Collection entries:
-*-
/-! ### taken -/

@[simp] theorem State.taken_cfg : s.taken.cfg = s.cfg := by unfold State.taken; split <;> rfl
@[simp] theorem State.taken_dstate : s.taken.dstate = s.dstate := by unfold State.taken; split <;> rfl
@[simp] theorem State.taken_dead : s.taken.dead = s.dead := by unfold State.taken; split <;> rfl
@[simp] theorem State.taken_conn : s.taken.conn = s.conn := by unfold State.taken; split <;> rfl
@[simp] theorem State.taken_count : s.taken.count = s.count := by unfold State.taken; split <;> rfl
@[simp] theorem State.taken_loop : s.taken.loop = s.loop := by unfold State.taken; split <;> rfl
@[simp] theorem State.taken_cancel : s.taken.cancel = s.cancel := by unfold State.taken; split <;> rfl
@[simp] theorem State.taken_tarm : s.taken.tarm = s.tarm := by unfold State.taken; split <;> rfl
@[simp] theorem State.taken_tmr : s.taken.tmr = s.tmr := by unfold State.taken; split <;> rfl
@[simp] theorem State.taken_job : s.taken.job = s.job := by unfold State.taken; split <;> rfl
@[simp] theorem State.taken_step : s.taken.step = s.step := by unfold State.taken; split <;> rfl
@[simp] theorem State.taken_reqOut : s.taken.reqOut = s.reqOut := by unfold State.taken; split <;> rfl
@[simp] theorem State.taken_pwrdnPend : s.taken.pwrdnPend = s.pwrdnPend := by unfold State.taken; split <;> rfl
@[simp] theorem State.taken_hostPend : s.taken.hostPend = s.hostPend := by unfold State.taken; split <;> rfl
@[simp] theorem State.taken_dig : s.taken.dig = s.dig := by unfold State.taken; split <;> rfl
@[simp] theorem State.taken_fatal : s.taken.fatal = s.fatal := by unfold State.taken; split <;> rfl
@[simp] theorem State.taken_err : s.taken.err = s.err := by unfold State.taken; split <;> rfl
@[simp] theorem State.taken_errStep : s.taken.errStep = s.errStep := by unfold State.taken; split <;> rfl
@[simp] theorem State.taken_defect : s.taken.defect = s.defect := by unfold State.taken; split <;> rfl
@[simp] theorem State.taken_warnSd : s.taken.warnSd = s.warnSd := by unfold State.taken; split <;> rfl
@[simp] theorem State.taken_warnCl : s.taken.warnCl = s.warnCl := by unfold State.taken; split <;> rfl
@[simp] theorem State.taken_rsp : s.taken.rsp = none := by unfold State.taken; split <;> rfl
@[simp] theorem State.taken_evt : s.taken.evt = none := by unfold State.taken; split <;> rfl
@[simp] theorem State.taken_dout : s.taken.dout = none := by unfold State.taken; split <;> rfl
@[simp] theorem State.taken_chip : s.taken.chip = s.chip := by unfold State.taken; split <;> rfl
@[simp] theorem State.taken_hist : s.taken.hist = s.hist := by unfold State.taken; split <;> rfl

/-! ### raiseError, the fields no error writes -/

@[simp] theorem State.raiseError_cfg (c : Code) (k : BitVec 3) : (s.raiseError c k).cfg = s.cfg := by cases c <;> rfl
@[simp] theorem State.raiseError_dstate (c : Code) (k : BitVec 3) : (s.raiseError c k).dstate = s.dstate := by cases c <;> rfl
@[simp] theorem State.raiseError_conn (c : Code) (k : BitVec 3) : (s.raiseError c k).conn = s.conn := by cases c <;> rfl
@[simp] theorem State.raiseError_count (c : Code) (k : BitVec 3) : (s.raiseError c k).count = s.count := by cases c <;> rfl
@[simp] theorem State.raiseError_loop (c : Code) (k : BitVec 3) : (s.raiseError c k).loop = s.loop := by cases c <;> rfl
@[simp] theorem State.raiseError_cancel (c : Code) (k : BitVec 3) : (s.raiseError c k).cancel = s.cancel := by cases c <;> rfl
@[simp] theorem State.raiseError_tarm (c : Code) (k : BitVec 3) : (s.raiseError c k).tarm = s.tarm := by cases c <;> rfl
@[simp] theorem State.raiseError_tmr (c : Code) (k : BitVec 3) : (s.raiseError c k).tmr = s.tmr := by cases c <;> rfl
@[simp] theorem State.raiseError_step (c : Code) (k : BitVec 3) : (s.raiseError c k).step = s.step := by cases c <;> rfl
@[simp] theorem State.raiseError_reqOut (c : Code) (k : BitVec 3) : (s.raiseError c k).reqOut = s.reqOut := by cases c <;> rfl
@[simp] theorem State.raiseError_pwrdnPend (c : Code) (k : BitVec 3) : (s.raiseError c k).pwrdnPend = s.pwrdnPend := by cases c <;> rfl
@[simp] theorem State.raiseError_hostPend (c : Code) (k : BitVec 3) : (s.raiseError c k).hostPend = s.hostPend := by cases c <;> rfl
@[simp] theorem State.raiseError_dig (c : Code) (k : BitVec 3) : (s.raiseError c k).dig = s.dig := by cases c <;> rfl
@[simp] theorem State.raiseError_rsp (c : Code) (k : BitVec 3) : (s.raiseError c k).rsp = s.rsp := by cases c <;> rfl
@[simp] theorem State.raiseError_dout (c : Code) (k : BitVec 3) : (s.raiseError c k).dout = s.dout := by cases c <;> rfl
@[simp] theorem State.raiseError_chip (c : Code) (k : BitVec 3) : (s.raiseError c k).chip = s.chip := by cases c <;> rfl
@[simp] theorem State.raiseError_moves (c : Code) (k : BitVec 3) : (s.raiseError c k).moves = s.moves := by cases c <;> rfl
@[simp] theorem State.raiseError_draws (c : Code) (k : BitVec 3) : (s.raiseError c k).draws = s.draws := by cases c <;> rfl

end Sys2Proof.Machine
end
-*-
**EXERCISE AIM:**
The response has to match the data exactly, line for line.

**RESPONSE BELOW:**
/-! ### taken -/

@[simp] theorem State.taken_cfg : s.taken.cfg = s.cfg := by unfold State.taken; split <;> rfl
@[simp] theorem State.taken_dstate : s.taken.dstate = s.dstate := by unfold State.taken; split <;> rfl
@[simp] theorem State.taken_dead : s.taken.dead = s.dead := by unfold State.taken; split <;> rfl
@[simp] theorem State.taken_conn : s.taken.conn = s.conn := by unfold State.taken; split <;> rfl
@[simp] theorem State.taken_count : s.taken.count = s.count := by unfold State.taken; split <;> rfl
@[simp] theorem State.taken_loop : s.taken.loop = s.loop := by unfold State.taken; split <;> rfl
@[simp] theorem State.taken_cancel : s.taken.cancel = s.cancel := by unfold State.taken; split <;> rfl
@[simp] theorem State.taken_tarm : s.taken.tarm = s.tarm := by unfold State.taken; split <;> rfl
@[simp] theorem State.taken_tmr : s.taken.tmr = s.tmr := by unfold State.taken; split <;> rfl
@[simp] theorem State.taken_job : s.taken.job = s.job := by unfold State.taken; split <;> rfl
@[simp] theorem State.taken_step : s.taken.step = s.step := by unfold State.taken; split <;> rfl
@[simp] theorem State.taken_reqOut : s.taken.reqOut = s.reqOut := by unfold State.taken; split <;> rfl
@[simp] theorem State.taken_pwrdnPend : s.taken.pwrdnPend = s.pwrdnPend := by unfold State.taken; split <;> rfl
@[simp] theorem State.taken_hostPend : s.taken.hostPend = s.hostPend := by unfold State.taken; split <;> rfl
@[simp] theorem State.taken_dig : s.taken.dig = s.dig := by unfold State.taken; split <;> rfl
@[simp] theorem State.taken_fatal : s.taken.fatal = s.fatal := by unfold State.taken; split <;> rfl
@[simp] theorem State.taken_err : s.taken.err = s.err := by unfold State.taken; split <;> rfl
@[simp] theorem State.taken_errStep : s.taken.errStep = s.errStep := by unfold State.taken; split <;> rfl
@[simp] theorem State.taken_defect : s.taken.defect = s.defect := by unfold State.taken; split <;> rfl
@[simp] theorem State.taken_warnSd : s.taken.warnSd = s.warnSd := by unfold State.taken; split <;> rfl
@[simp] theorem State.taken_warnCl : s.taken.warnCl = s.warnCl := by unfold State.taken; split <;> rfl
@[simp] theorem State.taken_rsp : s.taken.rsp = none := by unfold State.taken; split <;> rfl
@[simp] theorem State.taken_evt : s.taken.evt = none := by unfold State.taken; split <;> rfl
@[simp] theorem State.taken_dout : s.taken.dout = none := by unfold State.taken; split <;> rfl
@[simp] theorem State.taken_chip : s.taken.chip = s.chip := by unfold State.taken; split <;> rfl
@[simp] theorem State.taken_hist : s.taken.hist = s.hist := by unfold State.taken; split <;> rfl

/-! ### raiseError, the fields no error writes -/

@[simp] theorem State.raiseError_cfg (c : Code) (k : BitVec 3) : (s.raiseError c k).cfg = s.cfg := by cases c <;> rfl
@[simp] theorem State.raiseError_dstate (c : Code) (k : BitVec 3) : (s.raiseError c k).dstate = s.dstate := by cases c <;> rfl
@[simp] theorem State.raiseError_conn (c : Code) (k : BitVec 3) : (s.raiseError c k).conn = s.conn := by cases c <;> rfl
@[simp] theorem State.raiseError_count (c : Code) (k : BitVec 3) : (s.raiseError c k).count = s.count := by cases c <;> rfl
@[simp] theorem State.raiseError_loop (c : Code) (k : BitVec 3) : (s.raiseError c k).loop = s.loop := by cases c <;> rfl
@[simp] theorem State.raiseError_cancel (c : Code) (k : BitVec 3) : (s.raiseError c k).cancel = s.cancel := by cases c <;> rfl
@[simp] theorem State.raiseError_tarm (c : Code) (k : BitVec 3) : (s.raiseError c k).tarm = s.tarm := by cases c <;> rfl
@[simp] theorem State.raiseError_tmr (c : Code) (k : BitVec 3) : (s.raiseError c k).tmr = s.tmr := by cases c <;> rfl
@[simp] theorem State.raiseError_step (c : Code) (k : BitVec 3) : (s.raiseError c k).step = s.step := by cases c <;> rfl
@[simp] theorem State.raiseError_reqOut (c : Code) (k : BitVec 3) : (s.raiseError c k).reqOut = s.reqOut := by cases c <;> rfl
@[simp] theorem State.raiseError_pwrdnPend (c : Code) (k : BitVec 3) : (s.raiseError c k).pwrdnPend = s.pwrdnPend := by cases c <;> rfl
@[simp] theorem State.raiseError_hostPend (c : Code) (k : BitVec 3) : (s.raiseError c k).hostPend = s.hostPend := by cases c <;> rfl
@[simp] theorem State.raiseError_dig (c : Code) (k : BitVec 3) : (s.raiseError c k).dig = s.dig := by cases c <;> rfl
@[simp] theorem State.raiseError_rsp (c : Code) (k : BitVec 3) : (s.raiseError c k).rsp = s.rsp := by cases c <;> rfl
@[simp] theorem State.raiseError_dout (c : Code) (k : BitVec 3) : (s.raiseError c k).dout = s.dout := by cases c <;> rfl
@[simp] theorem State.raiseError_chip (c : Code) (k : BitVec 3) : (s.raiseError c k).chip = s.chip := by cases c <;> rfl
@[simp] theorem State.raiseError_moves (c : Code) (k : BitVec 3) : (s.raiseError c k).moves = s.moves := by cases c <;> rfl
@[simp] theorem State.raiseError_draws (c : Code) (k : BitVec 3) : (s.raiseError c k).draws = s.draws := by cases c <;> rfl

end Sys2Proof.Machine
end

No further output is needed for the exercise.